Restate word for word the entries below, starting with the line with "endsWith (.setDisplayArea 0 0 0" and continuing through the line with "endsWith (.setDisplayArea 25". Include both of those lines and no others.
====================
-- ==== Sys2Proof/Word.lean ====
section
/-! DEFINITION. The words of the machine: bytes, the 16-bit operand fields, the 80-bit descriptor
(spec/30_encoding.md R100), and the names of the environment's error values. -/

namespace Sys2Proof

/-- A byte, bit 7 the most significant (spec/00_scope.md R10). -/
abbrev Byte := BitVec 8

/-- A 16-bit operand field of a descriptor, and the width of `W` and `H` (R35, R36, R100). -/
abbrev Half := BitVec 16

/-- A request descriptor, bit 0 the least significant (R100). -/
abbrev Desc := BitVec 80

/-- An environment error value, the type `E` of R9: opaque, "never inspected or retried by the core".
A number is used as a name only. DESIGN CHOICE, log entry 4. -/
abbrev ErrVal := Nat

end Sys2Proof
end

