/-- V-INIT-8: the SEND of the first opcode fails; LIFE stays UNINIT and CS is restored. -/
theorem test_init_fails :
    endsWith (.init tp) State.reset (initEv.take 8 ++ [.send 0x01#8 (.err 7), .pin .cs true .ok]) (.transportError 7) = true ∧
    (stateOf (exec (.init tp) (given State.reset [.pin .rst false (.err 7)]))).map
      (fun t => (t.life, t.rstL, t.csL, t.status)) = some (.uninit, .unknown, .unknown, .transportError 7) := by decide

/-- V-SDA-1 with its ghost. -/
theorem test_setDisplayArea : endsWith (.setDisplayArea 0 24 199 0) ready areaEv .ok = true ∧
    (ghostOf (exec (.setDisplayArea 0 24 199 0) (given ready areaEv))).map
      (fun g => (g.shadow.winX, g.shadow.winY, g.shadow.cntX, g.shadow.cntY)) =
      some (some (0#8, 24#8), some (199#9, 0#9), some 0#8, some 199#9) := by decide

/-- V-SDA-3 to V-SDA-9. -/
theorem test_setDisplayArea_bounds :
    endsWith (.setDisplayArea 26 0 0 0) ready [] .boundsError = true ∧
    endsWith (.setDisplayArea 0 26 0 0) ready [] .boundsError = true ∧
    endsWith (.setDisplayArea 0 0 201 0) ready [] .boundsError = true ∧
    endsWith (.setDisplayArea 0 0 0 201) ready [] .boundsError = true ∧
    endsWith (.setDisplayArea 65535 65535 65535 65535) ready [] .boundsError = true ∧
    endsWith (.setDisplayArea 25 25 200 200) ready (strEv 0x44#8 [0x19#8, 0x19#8]
      ++ strEv 0x45#8 [0xC8#8, 0x00#8, 0xC8#8, 0x00#8] ++ strEv 0x4E#8 [0x19#8] ++ strEv 0x4F#8 [0xC8#8, 0x00#8]) .ok = true ∧
    endsWith (.setDisplayArea 10 2 0 199) ready (strEv 0x44#8 [0x0A#8, 0x02#8]
      ++ strEv 0x45#8 [0x00#8, 0x00#8, 0xC7#8, 0x00#8] ++ strEv 0x4E#8 [0x0A#8] ++ strEv 0x4F#8 [0x00#8, 0x00#8]) .ok = true := by
  decide

/-- V-LUT-1. -/
theorem test_loadFullLut : endsWith .loadFullLut ready (strEv 0x32#8 (ramp 0)) .ok = true := by decide

/-- V-LUT-2. -/
theorem test_loadPartialLut : endsWith .loadPartialLut ready (strEv 0x32#8 (ramp 0x80)) .ok = true := by decide

/-- V-LI-1 and V-LI-2. -/
theorem test_loadImage :
    endsWith (.loadImage [0xAA#8, 0x55#8]) ready (busy1 ++ busy1 ++ busy0 ++ strEv 0x24#8 [0xAA#8, 0x55#8]) .ok = true ∧
    endsWith (.loadImage []) ready (busy0 ++ strEv 0x24#8 []) .ok = true := by decide

/-- V-LI-4 and V-LI-5: high for ever hangs with no pin driven; a failed POLL ends the request with no pin driven. -/
theorem test_loadImage_busy :
    (stateOf (exec (.loadImage [1#8]) (given ready (busy1 ++ busy1)))).map (fun t => (t.trace, t.status, decide (t.seq = .idle))) =
      some (busy1 ++ busy1, .ok, false) ∧
    endsWith (.loadImage [1#8]) ready (busy1 ++ [.poll (.err 3)]) (.transportError 3) = true := by decide

set_option maxRecDepth 4000 in
/-- V-LPI-3, with a region of 1 x 20: y_end = 0 exactly. -/
theorem test_loadPartialImage :
    endsWith (.loadPartialImage 0 1 19 20 (List.replicate 20 0xFF#8)) ready
      (strEv 0x44#8 [0x00#8, 0x00#8] ++ strEv 0x45#8 [0x13#8, 0x00#8, 0x00#8, 0x00#8] ++ strEv 0x4E#8 [0x00#8]
        ++ strEv 0x4F#8 [0x13#8, 0x00#8] ++ busy0 ++ strEv 0x24#8 (List.replicate 20 0xFF#8)) .ok = true := by decide

set_option maxRecDepth 2000 in
/-- V-LPI-2, 4, 5, 6, 7, 8, 9, 12. -/
theorem test_loadPartialImage_checks :
    endsWith (.loadPartialImage 0 5 99 20 (List.replicate 99 0#8)) ready [] .lengthError = true ∧
    endsWith (.loadPartialImage 0 5 18 20 (List.replicate 100 0#8)) ready [] .boundsError = true ∧
    endsWith (.loadPartialImage 22 5 199 1 (List.replicate 5 0#8)) ready [] .boundsError = true ∧
    endsWith (.loadPartialImage 0 0 5 1 []) ready [] .boundsError = true ∧
    endsWith (.loadPartialImage 0 5 5 0 []) ready [] .boundsError = true ∧
    endsWith (.loadPartialImage 0 0 5 1 [1#8]) ready [] .lengthError = true ∧
    endsWith (.loadPartialImage 0 1 250 1 [1#8]) ready [] .boundsError = true := by decide

/-- V-PWR-1. -/
theorem test_powerOn : endsWith .powerOn ready (strEv 0x22#8 [0xC0#8] ++ cmdEv 0x20#8 ++ busy1 ++ busy0) .ok = true ∧
    (ghostOf (exec .powerOn (given ready (strEv 0x22#8 [0xC0#8] ++ cmdEv 0x20#8 ++ busy0)))).map
      (fun g => (g.phase, g.updWindow)) = some (.powered, false) := by decide

/-- V-PWR-2 and V-PWR-8. -/
theorem test_updateFull : endsWith .updateFull ready (strEv 0x22#8 [0xC7#8] ++ cmdEv 0x20#8 ++ cmdEv 0xFF#8) .ok = true ∧
    (ghostOf (exec .updateFull (given ready (strEv 0x22#8 [0xC7#8] ++ cmdEv 0x20#8 ++ cmdEv 0xFF#8)))).map
      (fun g => (g.phase, g.updWindow, g.hazStrict, g.lutMismatch)) = some (.updatingFull, true, false, true) := by decide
====================
(Output of the task)
    endsWith (.setDisplayArea 0 0 0 201) ready [] .boundsError = true ∧
    endsWith (.setDisplayArea 65535 65535 65535 65535) ready [] .boundsError = true ∧
    endsWith (.setDisplayArea 25 25 200 200) ready (strEv 0x44#8 [0x19#8, 0x19#8]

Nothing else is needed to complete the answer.